Search Arena: Analyzing Search-Augmented LLMs¶
Conference: ICLR 2026
arXiv: 2506.05334
Code: Project Page (Open-source dataset)
Area: Recommender Systems
Keywords: search-augmented LLM, benchmark, human preference, citation analysis, Chatbot Arena
TL;DR¶
The authors construct Search Arena—the first large-scale search-augmented LLM human preference dataset (24,069 conversations + 12,652 preference votes across 71 languages). The study discovers that user preferences are heavily influenced by citation count (even when citations do not support statements), community-driven platforms are preferred over Wikipedia, and search augmentation does not degrade general chat performance, whereas general LLMs significantly deteriorate in search scenarios.
Background & Motivation¶
Background: Search-augmented LLMs (e.g., Perplexity, Gemini Search, ChatGPT Search) combining web search with LLM reasoning are increasingly popular. Existing evaluation benchmarks like SimpleQA (4,326 items) and BrowseComp (1,266 items) are small-scale, single-turn, English-only, and focused on factual queries.
Limitations of Prior Work: - Insufficient Coverage: Factual queries account for only ~19% of real user queries; most require synthesis, analysis, recommendation, or creativity. - Lack of Preference Understanding: It remains unclear what users prefer in search scenarios—the role of citations, the influence of source sites, or the value of reasoning. - Cross-scenario Evaluation Gap: How do search LLMs perform in general scenarios, and how do general LLMs perform in search scenarios?
Key Challenge: Evaluating search-augmented LLMs requires large-scale, authentic, and diverse interaction data, yet existing datasets are small-scale and expert-constructed.
Core Idea: Crowdsource real-world interactions and preferences between users and search LLMs via the Chatbot Arena platform for systematic analysis.
Method¶
Overall Architecture¶
Rather than proposing a new model, this paper establishes an "Arena" capable of continuously generating real preference data and uses statistical tools to uncover the drivers of user preference.
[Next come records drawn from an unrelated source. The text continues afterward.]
-- ==== Sys2Proof/Machine/Ptp.lean ====
section
/-! DEFINITION. Device time: the Precision Time Protocol, holdover, PPS, and the advance of device time (R387 to R390,
R506). -/

namespace Sys2Proof.Machine

/-- Device time advances by 1 ns, or by 0.999 ns while it runs slow (R389). -/
def tick (s : State) : State :=
  let up := { s.power with up := s.power.up + 1 }
  if s.power.st = .off then s
  else if s.port.slow = 0 then { s with time := s.time + 1, power := up }
  else
    let t := s.timeMilli + 999
    { s with time := s.time + t / 1000, timeMilli := t % 1000, power := up, port := { s.port with slow := s.port.slow - 1 } }

/-- A forward step of device time, which is logged and ends a slow run (R389, R453). -/
def stepTime (s : State) (m : Nat) : State :=
  event { s with time := m, port := { s.port with slow := 0 } } 5 0 0x0E 0x40 0xFFFF

/-- A correction of device time toward `m`: forward by a step beyond 1 ms and by frequency adjustment below it, backward by
running 1,000 ppm slow until the offset is gone (R389, log entry 40). -/
def correctTime (s : State) (m : Nat) : State :=
  if s.time + 1000000 < m then stepTime s m
  else if s.time ≤ m then { s with time := m, port := { s.port with slow := 0 } }
  else { s with port := { s.port with slow := 1000 * (s.time - m) } }

/-- How far device time is from `m`. -/
def offsetOf (s : State) (m : Nat) : Nat := (s.time - m) + (m - s.time)

/-- A Sync or Follow_Up that names PTP time: the first lock steps device time once; later ones correct it, and the lock
returns once the offset is below 1 µs (R389, R390). With PPS_REF set PTP supplies whole seconds alone. -/
def ptpTime (s0 : State) (master : Nat) : State :=
  if s0.portOpen = false then s0 else
  let s := { s0 with port := { s0.port with lastSync := s0.clock } }
  let m0 := ((master : Int) + s.port.delay).toNat
  let k := (m0 + 500000000 - s.time % 1000000000) / 1000000000
  let m := if s.provFlag 4 && s.port.everLocked then k * 1000000000 + s.time % 1000000000 else m0
  if s.port.everLocked then
    let s1 := correctTime s m
    { s1 with port := { s1.port with locked := s1.port.locked || decide (offsetOf s1 m < 1000) } }
  else
    let s1 := if s.time < m then stepTime s m else correctTime s m
    { s1 with port := { s1.port with locked := true, everLocked := true } }

/-- PTP_SYNC. -/
def execPtpSync (master : Nat) (s : State) : Host.Outcome State Fault Refusal := .next (ptpTime s master)

/-- PTP_FOLLOW_UP. -/
def execPtpFollowUp (master : Nat) (s : State) : Host.Outcome State Fault Refusal := .next (ptpTime s master)

/-- PTP_DELAY_RESP: the mean path delay in force for later corrections. -/
def execPtpDelayResp (delay : Int) (s : State) : Host.Outcome State Fault Refusal :=
  .next (if s.portOpen then { s with port := { s.port with delay := delay } } else s)

/-- PTP_ANNOUNCE: the partner's Announce interval in nanoseconds, three of which are the receipt timeout (R390). -/
def execPtpAnnounce (interval : Nat) (s : State) : Host.Outcome State Fault Refusal :=
  .next (if s.portOpen then { s with port := { s.port with announce := interval } } else s)

/-- PTP_HOLDOVER (R390): with no Sync accepted for three Announce intervals the lock is lost, and information event 0x081C
recorded. -/
def execPtpHoldover (s : State) : Host.Outcome State Fault Refusal :=
  if s.port.locked = false ∨ s.clock < s.port.lastSync + 3 * s.port.announce then .next s
  else .next (event { s with port := { s.port with locked := false } } 5 0x081C 0x0E 0x40 0xFFFF)

/-- DELAY_REQ_TIMER (R387). -/
def execDelayReqTimer (s : State) : Host.Outcome State Fault Refusal :=
  .next (if s.portOpen then wire s (.delayReq (w64 s.now)) else s)

/-- PPS_IN_EDGE (R389, R506): with PPS_REF set the edge marks the nearest whole second. -/
def execPpsInEdge (s : State) : Host.Outcome State Fault Refusal :=
  if s.provFlag 4 = false ∨ s.power.st = .off then .next s
  else .next (correctTime s ((s.time + 500000000) / 1000000000 * 1000000000))

/-- PPS_OUT_PULSE (R389, R506): at a whole second of device time. -/
def execPpsOutPulse (s : State) : Host.Outcome State Fault Refusal :=
  if s.time % 1000000000 = 0 ∧ s.power.st ≠ .off then .next (s.emit (.pps (w64 s.now))) else .next s

end Sys2Proof.Machine
end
The pipeline is as follows: A user submits a real query → the Search Arena platform (a standalone search tab on Chatbot Arena) displays side-by-side anonymous responses from two search-augmented LLMs → the user votes for the better response. The platform records comprehensive system-level traces for each conversation (retrieved URLs, reasoning traces, multi-turn history). After 7 weeks of collection (March 18 – May 8), 24,069 conversations and 12,652 preference votes were collected and analyzed through three branches: quantifying the distribution of queries via an intent taxonomy, decomposing pairwise votes into feature-level preference contributions using Bradley-Terry models (with citation attribution as a crucial sub-analysis), and performing bidirectional cross-scenario testing.
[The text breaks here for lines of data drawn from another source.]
/-- The sideband's commands that change state: POWER_CAP, POLICY, PROVISION, MACSEC_KEY, TIME_SET, MODULE_RESET, the firmware update
and ATTEST_QUOTE (R382, R385, R389, R461, R464, R470, R477 to R480, R492). A cap out of range is refused: the model's reading
(log entry 44). -/
def Sys2Proof.Claims.SidebandWriteResult : Prop :=
  ∀ (m : SbMsg) (p : List Byte) (s : State),
    (Requests s 0x03 m p → p.length = 1 → s.power.trip = false →
      (2 < le p 0 1 → exec (.moduleReset m) s = .next (reply m s 0x03 0x0803 [])) ∧
      (le p 0 1 < 2 → exec (.moduleReset m) s = .next (moduleReset (reply m s 0x03 0 []) (decide (le p 0 1 = 1)))) ∧
      (le p 0 1 = 2 → exec (.moduleReset m) s = .next (reeveReset (reply m s 0x03 0 [])))) ∧
    (Requests s 0x11 m p → p.length = 3 → le p 0 1 = 1 →
      (40 ≤ le p 1 2 → le p 1 2 ≤ 96 →
        ∃ t, exec (.powerCap m) s = .next (reply m t 0x11 0 (leBytes 2 (le p 1 2))) ∧ t.flash.cap = le p 1 2 ∧ t.mem = s.mem) ∧
      (le p 1 2 < 40 ∨ 96 < le p 1 2 → exec (.powerCap m) s = .next (reply m s 0x11 0x0803 []))) ∧
    (Requests s 0x12 m p → p.length = 12 → le p 0 1 ≤ 11 → le p 1 1 ≤ 3 → le p 2 1 ≤ 1 → le p 3 1 ≤ 25 →
      (le p 1 1 = 2 ∨ le p 3 1 = 0) →
      ((s.part (le p 0 1)).state = .unconfigured → exec (.policy m) s = .next (reply m s 0x12 0x0805 [])) ∧
      (∀ t v w, (s.part (le p 0 1)).state ≠ .unconfigured →
        policyAccess s (le p 0 1) (le p 1 1) (le p 2 1) (le p 3 1) (w64 (le p 4 8)) 0x0803 = (t, 0, v, w) →
        exec (.policy m) s = .next (reply m t 0x12 0 (vecBytes v ++ vecBytes w)))) ∧
    (Requests s 0x30 m p → p.length = 129 → le p 0 1 = 1 → le (p.drop 1) 1 1 < 32 → le (p.drop 1) 0x44 60 = 0 →
      ∃ t, exec (.provision m) s = .next (reply m t 0x30 0 (provStore (p.drop 1))) ∧
        t.flash.prov = BitVec.ofNat 1024 (leNat (provStore (p.drop 1))) ∧ t.port = s.port) ∧
    (Requests s 0x31 m p → 1 ≤ le p 0 1 → le p 0 1 ≤ 32 → p.length = 33 + le p 0 1 → exec (.macsecKey m) s = .next (reply m { s with
      flash := { s.flash with ckn := slice p 1 (le p 0 1), cak := BitVec.ofNat 256 (le p (1 + le p 0 1) 32) } } 0x31 0 [])) ∧
    (Requests s 0x32 m p → p.length = 8 →
      (s.port.everLocked = true → exec (.timeSet m) s = .next (reply m s 0x32 0x0806 [])) ∧
      (s.port.everLocked = false → s.time < le p 0 8 → exec (.timeSet m) s = .next (reply m (stepTime s (le p 0 8)) 0x32 0 [])) ∧
      (s.port.everLocked = false → le p 0 8 ≤ s.time → exec (.timeSet m) s = .next (reply m (correctTime s (le p 0 8)) 0x32 0 []))) ∧
    (Requests s 0x40 m [] →
      (s.reeve.fwOpen = true → exec (.fwBegin m) s = .next (reply m s 0x40 0x0804 [])) ∧
      (s.reeve.fwOpen = false → ∃ t, exec (.fwBegin m) s = .next (reply m t 0x40 0 []) ∧ t.reeve.fwOpen = true ∧
        t.slotCells s.idleSlot = [] ∧ t.slotCells (!s.idleSlot) = s.slotCells (!s.idleSlot))) ∧
    (Requests s 0x41 m p → 17 ≤ p.length → le p 8 8 = 0 → le p 0 8 + (p.length - 16) ≤ 2 ^ 25 →
      (s.reeve.fwOpen = false → exec (.fwWrite m) s = .next (reply m s 0x41 0x0808 [])) ∧
      (s.reeve.fwOpen = true → ∃ t, exec (.fwWrite m) s = .next (reply m t 0x41 0 []) ∧
        t.slotBytes s.idleSlot (le p 0 8) (p.length - 16) = p.drop 16 ∧
        t.slotCells (!s.idleSlot) = s.slotCells (!s.idleSlot) ∧ t.reeve.verified = none)) ∧
    (∀ sig, Requests s 0x42 m [] →
      (s.slotStatus s.idleSlot sig = 0 → exec (.fwVerify m sig) s =
        .next (reply m { s with reeve := { s.reeve with verified := some s.idleSlot } } 0x42 0 [])) ∧
      (s.slotStatus s.idleSlot sig ≠ 0 → exec (.fwVerify m sig) s = .next (reply m s 0x42 (s.slotStatus s.idleSlot sig) []))) ∧
    (Requests s 0x43 m [] →
      (s.reeve.verified = some s.idleSlot → exec (.fwActivate m) s =
        .next (reply m { s with flash := { s.flash with trial := some s.idleSlot } } 0x43 0 [])) ∧
      (s.reeve.verified ≠ some s.idleSlot → exec (.fwActivate m) s = .next (reply m s 0x43 0x0808 []))) ∧
    (Requests s 0x50 m p → p.length = 32 →
      let index := (tget Life.reset s.reeve.life 5).value
      (2 ^ 30 ≤ index → exec (.attestQuote m) s = .next (reply m s 0x50 0x080C [])) ∧
      (index < 2 ^ 30 → 16 ≤ (s.reeve.quotes.filter fun t => decide (s.clock < t + 1000000000)).length →
        exec (.attestQuote m) s = .next (reply m s 0x50 0x080D [])) ∧
      (index < 2 ^ 30 → s.reeve.quotes = [] → (tget Life.reset s.reeve.life 5).stuck = false →
        ∃ t, exec (.attestQuote m) s = .next (reply m t 0x50 0 (quoteBytes s p index ++ Config.hssSign (quoteBytes s p index))) ∧
          (tget Life.reset t.flash.life 5).value = index + 1 ∧ t.reeve.quotes = [s.clock]))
%%{init: {'flowchart': {'rankSpacing': 24, 'nodeSpacing': 28, 'padding': 6, 'wrappingWidth': 400}}}%%
flowchart TD
Q["Real User Queries<br/>(71 Languages / Multi-turn)"] --> ARENA["Search Arena Platform<br/>Double-blind Side-by-side + Voting"]
ARENA --> TRACE["System-level Tracing<br/>Retrieved URLs / Reasoning traces / History"]
TRACE --> INTENT["Intent Taxonomy<br/>GPT-4.1 Labeling (9 Categories)"]
TRACE --> BT["Preference Feature Anatomy<br/>Bradley-Terry + Std. Feature Diff"]
BT --> CITE["Citation Attribution Analysis<br/>Statement-Citation Pairs (Support/Irrelevant/Contradict)"]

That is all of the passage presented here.